→ Work order
Please output the data below exactly as given, starting at its first line and stopping after the line that contains "d _ _ | .vmov".

Data entries:
++++++++++

/-- The registers a slot B form names as destinations: only those of a file that slot A also writes matter to R21. -/
def destB : Instr → List Reg
  | .vadd d _ _ _ _ _ _ | .vsub d _ _ _ _ _ _ | .vmul d _ _ _ _ _ _ | .vfma d _ _ _ _ _ _ | .vfms d _ _ _ _ _ _ => [.v d.toNat]
  | .vmin d _ _ _ _ _ | .vmax d _ _ _ _ _ => [.v d.toNat]
  | .vabs d _ _ _ _ | .vneg d _ _ _ _ | .vord d _ _ _ _ | .vnot d _ _ | .vmov d _ _ | .viota d _ _ _ | .vbcast d _ _ _ => [.v d.toNat]
  | .vsel d _ _ _ | .vand d _ _ _ | .vor d _ _ _ | .vxor d _ _ _ => [.v d.toNat]
  | .vshl d _ _ _ _ _ | .vshr d _ _ _ _ _ | .vsra d _ _ _ _ _ => [.v d.toNat]
  | .vcvt d _ _ _ _ _ _ | .vperm d _ _ _ _ | .vdig d _ _ _ _ _ | .vred d _ _ _ _ _ => [.v d.toNat]
  | .vextr _ a _ _ _ => [.s a.toNat]
  | .vins v _ _ _ => [.v v.toNat]
  | .pcnt _ d _ _ => [.s d.toNat]
  | .dtov v _ g f _ => (List.range (dirVecCount f g)).map fun j => .v (v.toNat + j)
  | .dcos s _ _ _ _ | .dnrm s _ _ _ => [.s s.toNat]
  | .vdiv d _ _ _ _ _ => [.v d.toNat]
  | .vsqrt d _ _ _ _ | .vrcp d _ _ _ _ | .vrsq d _ _ _ _ | .vexp2 d _ _ _ _ | .vlog2 d _ _ _ _ => [.v d.toNat]
  | .vsin d _ _ _ _ | .vcos d _ _ _ _ | .vtanh d _ _ _ _ => [.v d.toNat]
  | _ => []

/-- A bundle's two instructions. -/
structure Bundle where
  a : Instr
  b : Instr
  deriving DecidableEq, Repr

/-- The failure of a bundle's checks: the cause and SLOTB (R205). -/
structure BundleError where
  cause : Illegal
  slotB : Bool
  deriving DecidableEq, Repr

/-- The checks of R205 between the two slots: the IMM32 pairing (R192), RCALL's slot B (R197), a REP bundle (R194), one
destination named twice (R21). -/
def checkPair (a b : Instr) : Except BundleError Bundle :=
  match b with
  | .imm32 imm =>
    match a with
    | .rcall _ _ _ _ v c =>
      if v != 0 && c == 0 && callDV imm == 0 then .error ⟨.reserved, false⟩
      else if callDS imm > 8 || callDV imm > 4 || callSD imm + callDS imm > 32 || v.toNat + callDV imm > 16 then .error ⟨.limit, false⟩
      else .ok ⟨a, b⟩
    | _ =>
      match immWidth a with
      | none => .error ⟨.unassigned, true⟩
      | some w => if imm.toNat / 2 ^ (32 - w) == 0 then .ok ⟨a, b⟩ else .error ⟨.reserved, true⟩
  | _ =>
    match a with
    | .rcall .. => .error ⟨.unassigned, false⟩
    | .rep .. => if b == .nopv then .ok ⟨a, b⟩ else .error ⟨.reserved, true⟩
    | _ => if (destA a).any (fun r => (destB b).contains r) then .error ⟨.sameDest, false⟩ else .ok ⟨a, b⟩

/-- Of two failures the one that stands first in R205's table, slot A before slot B. -/
def firstError (x y : BundleError) : BundleError :=
  if y.cause.order < x.cause.order || (y.cause.order == x.cause.order && x.slotB && !y.slotB) then y else x

/-- Decodes the 64-bit bundle (R190, R205). -/
def decodeBundle (w : Nat) : Except BundleError Bundle :=
  let da := decodeA (fld w 32 32)
  let db := decodeB (fld w 0 32)
  -- the pairing is looked at even when one word fails, since its cause may stand earlier in the table
  let pair : Option BundleError :=
    match selectA (fld w 32 32), selectB (fld w 0 32) with
    | some a, some b => match checkPair a b with
      | .error e => some e
      | .ok _ => none
    | some (.rcall ..), none => some ⟨.unassigned, false⟩
    | _, _ => none
  match da, db, pair with
  | .ok a, .ok b, none => .ok ⟨a, b⟩
  | .ok _, .ok _, some e => .error e
  | .error c, .ok _, none => .error ⟨c, false⟩
  | .ok _, .error c, none => .error ⟨c, true⟩
  | .error c, .error c', none => .error (firstError ⟨c, false⟩ ⟨c', true⟩)
  | .error c, .ok _, some e => .error (firstError ⟨c, false⟩ e)
  | .ok _, .error c, some e => .error (firstError ⟨c, true⟩ e)
  | .error c, .error c', some e => .error (firstError (firstError ⟨c, false⟩ ⟨c', true⟩) e)

/-- The bundle word of two instructions (R190). -/
def encodeBundle (x : Bundle) : Nat := encode x.a * 2 ^ 32 + encode x.b

/-- A little-endian number from bytes. -/
def leNat : List Byte → Nat
  | [] => 0
  | b :: bs => b.toNat + 256 * leNat bs

/-- The n bytes of a number, little-endian. -/
def leBytes : Nat → Nat → List Byte
  | 0, _ => []
  | n + 1, w => BitVec.ofNat 8 w :: leBytes n (w / 256)

/-- Decodes the eight bytes of a bundle as the hardware stores it: slot B in bytes 0 to 3, slot A in bytes 4 to 7 (R190). -/
def decodeBytes (bs : List Byte) : Except BundleError Bundle := decodeBundle (leNat bs)

/-! ## Stepped fields of a repeated bundle (R194, R220) -/

/-- Where a steppable register number stands: its low bit and length in the slot's word, its high part's bit for a
split scalar field (5 low bits are contiguous when none), and the size of its file. -/
structure StepField where
  lo : Nat
  len : Nat
  hiBit : Option Nat
  file : Nat
  deriving DecidableEq, Repr

/-- A whole scalar field. -/
def sField (lo : Nat) : Option StepField := some ⟨lo, 5, none, 32⟩
/-- A vector field. -/
def vField (lo : Nat) : Option StepField := some ⟨lo, 4, none, 16⟩
/-- A predicate or directional field. -/
def pField (lo : Nat) : Option StepField := some ⟨lo, 3, none, 8⟩

/-- The register number at slot A position [24:20], [19:15] or [14:10] (MASK bits 5, 4, 3 counted from MASK's low end),
none where the form does not use the position as a register. -/
def stepFieldA (i : Instr) (bit : Nat) : Option StepField :=
  match i with
  | .add .. | .sub .. | .and .. | .or .. | .xor .. | .shl .. | .shr .. | .sra .. | .slt .. | .sltn .. | .min .. | .max ..
  | .minn .. | .maxn .. | .sel .. | .mul .. | .mulh .. | .mulhn .. | .div .. | .divn .. | .rem .. | .remn ..
  | .amo .. | .amoc .. | .pmrg .. => if bit == 5 then sField 20 else if bit == 4 then sField 15 else sField 10
  | .clz .. | .popc .. | .addi .. | .andi .. | .ori .. | .xori .. | .slti .. | .shli .. | .shri .. | .srai ..
  | .bfx .. | .bfi .. | .leap .. | .ldb .. | .ldbz .. | .ldh .. | .ldhz .. | .ldw .. | .ldwz .. | .ldd .. | .stb .. | .sth ..
  | .stw .. | .std .. | .ldv .. | .stv .. | .ldfe .. | .stfe .. | .watch .. | .gbar .. | .gqry .. | .hget .. =>
      if bit == 5 then sField 20 else if bit == 4 then sField 15 else none
  | .limh .. | .lea .. | .commit .. | .recv .. | .push .. | .pop .. | .fstat .. | .evpop .. => if bit == 5 then sField 20 else none
  | .vld .. | .vst .. | .vlds .. | .vgth .. | .vsct .. => if bit == 5 then vField 20 else if bit == 4 then sField 15 else none
  | .red .. | .vrcl .. | .send .. => if bit == 4 then sField 15 else if bit == 3 then sField 10 else none
  | .unwatch .. | .pfh .. | .tcls .. | .join .. | .leave .. | .gbard .. => if bit == 4 then sField 15 else none
  | .rret _ _ _ n c => if bit == 5 && n != 0 then sField 20 else if bit == 4 && c != 0 then vField 16 else none
  | _ => none

/-- The register number at slot B position [25:22], [21:18] or [17:14] (MASK bits 2, 1, 0). -/
def stepFieldB (i : Instr) (bit : Nat) : Option StepField :=
  let vvv : Option StepField := if bit == 2 then vField 22 else if bit == 1 then vField 18 else vField 14
  let vv : Option StepField := if bit == 2 then vField 22 else if bit == 1 then vField 18 else none
  let s1 : Option StepField := some ⟨18, 4, some 6, 32⟩
  let s2 : Option StepField := some ⟨14, 4, some 5, 32⟩
  match i with
  | .vadd .. | .vsub .. | .vmul .. | .vfma .. | .vfms .. | .vmin .. | .vmax .. | .vsel .. | .vand .. | .vor .. | .vxor ..
  | .vperm .. | .vdiv .. => vvv
  | .vshl _ _ _ _ _ p | .vshr _ _ _ _ _ p | .vsra _ _ _ _ _ p => if p.toNat / 64 == 0 then vvv else vv
  | .vhadd _ _ _ _ _ x => if x == 1 then vvv else vv
  | .vabs .. | .vneg .. | .vnot .. | .vcvt .. | .vmov .. | .vord .. | .vdig .. | .vred .. | .vsqrt .. | .vrcp .. | .vrsq ..
  | .vexp2 .. | .vlog2 .. | .vsin .. | .vcos .. | .vtanh .. => vv
  | .vcmp .. => if bit == 2 then pField 22 else vvv
  | .vbcast .. => if bit == 2 then vField 22 else if bit == 1 then s1 else none
  | .vextr .. | .vins .. => if bit == 2 then vField 22 else if bit == 1 then s1 else s2
  | .viota .. => if bit == 2 then vField 22 else none
  | .pwhile .. => if bit == 2 then pField 22 else if bit == 1 then s1 else s2
  | .pand .. | .por .. | .pxor .. => if bit == 2 then pField 22 else if bit == 1 then pField 18 else pField 14
  | .pnot .. | .pfirst .. => if bit == 2 then pField 22 else if bit == 1 then pField 18 else none
  | .pcnt .. => if bit == 2 then pField 22 else if bit == 1 then s1 else none
  | .pset .. => if bit == 2 then pField 22 else none
  | .vtod .. => if bit == 2 then pField 22 else if bit == 1 then vField 18 else none
  | .dtov .. => if bit == 2 then vField 22 else if bit == 1 then pField 18 else none
  | .dadd .. | .dsub .. | .dlerp .. => if bit == 2 then pField 22 else if bit == 1 then pField 18 else pField 14
  | .dneg .. | .dmov .. | .dren .. => if bit == 2 then pField 22 else if bit == 1 then pField 18 else none
  | .dscl .. | .dsetn .. => if bit == 2 then pField 22 else if bit == 1 then sField 17 else none
  | .dcos .. => if bit == 2 then sField 21 else if bit == 1 then pField 18 else pField 14
  | .dnrm .. => if bit == 2 then sField 21 else if bit == 1 then pField 18 else none
  | _ => none

/-- Reads a steppable number out of its slot's word. -/
def StepField.read (f : StepField) (w : Nat) : Nat :=
  match f.hiBit with
  | none => fld w f.lo f.len
  | some h => fld w h 1 * 2 ^ f.len + fld w f.lo f.len

/-- Puts a number into the field. -/
def StepField.write (f : StepField) (w v : Nat) : Nat :=
  let w1 := w - fld w f.lo f.len * 2 ^ f.lo + v % 2 ^ f.len * 2 ^ f.lo
  match f.hiBit with
  | none => w1
  | some h => w1 - fld w1 h 1 * 2 ^ h + v / 2 ^ f.len % 2 * 2 ^ h

/-- Adds j times STEP to one field; none when the result lies outside its file (R194). -/
def StepField.step (f : StepField) (w : Nat) (delta : Int) : Option Nat :=
  let v : Int := (f.read w : Int) + delta
  if 0 ≤ v ∧ v < f.file then some (f.write w v.toNat) else none

/-- Every selected position is a register of the repeated bundle (R220). -/
def stepsOk (mask : Nat) (a b : Instr) : Bool :=
  (List.range 6).all fun k =>
    !Nat.testBit mask k || (if k ≥ 3 then (stepFieldA a k).isSome else (stepFieldB b k).isSome)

++++++++++

→ Result for this exercise
/-- The registers a slot B form names as destinations: only those of a file that slot A also writes matter to R21. -/
def destB : Instr → List Reg
  | .vadd d _ _ _ _ _ _ | .vsub d _ _ _ _ _ _ | .vmul d _ _ _ _ _ _ | .vfma d _ _ _ _ _ _ | .vfms d _ _ _ _ _ _ => [.v d.toNat]
  | .vmin d _ _ _ _ _ | .vmax d _ _ _ _ _ => [.v d.toNat]
  | .vabs d _ _ _ _ | .vneg d _ _ _ _ | .vord d _ _ _ _ | .vnot d _ _ | .vmov d _ _ | .viota d _ _ _ | .vbcast d _ _ _ => [.v d.toNat]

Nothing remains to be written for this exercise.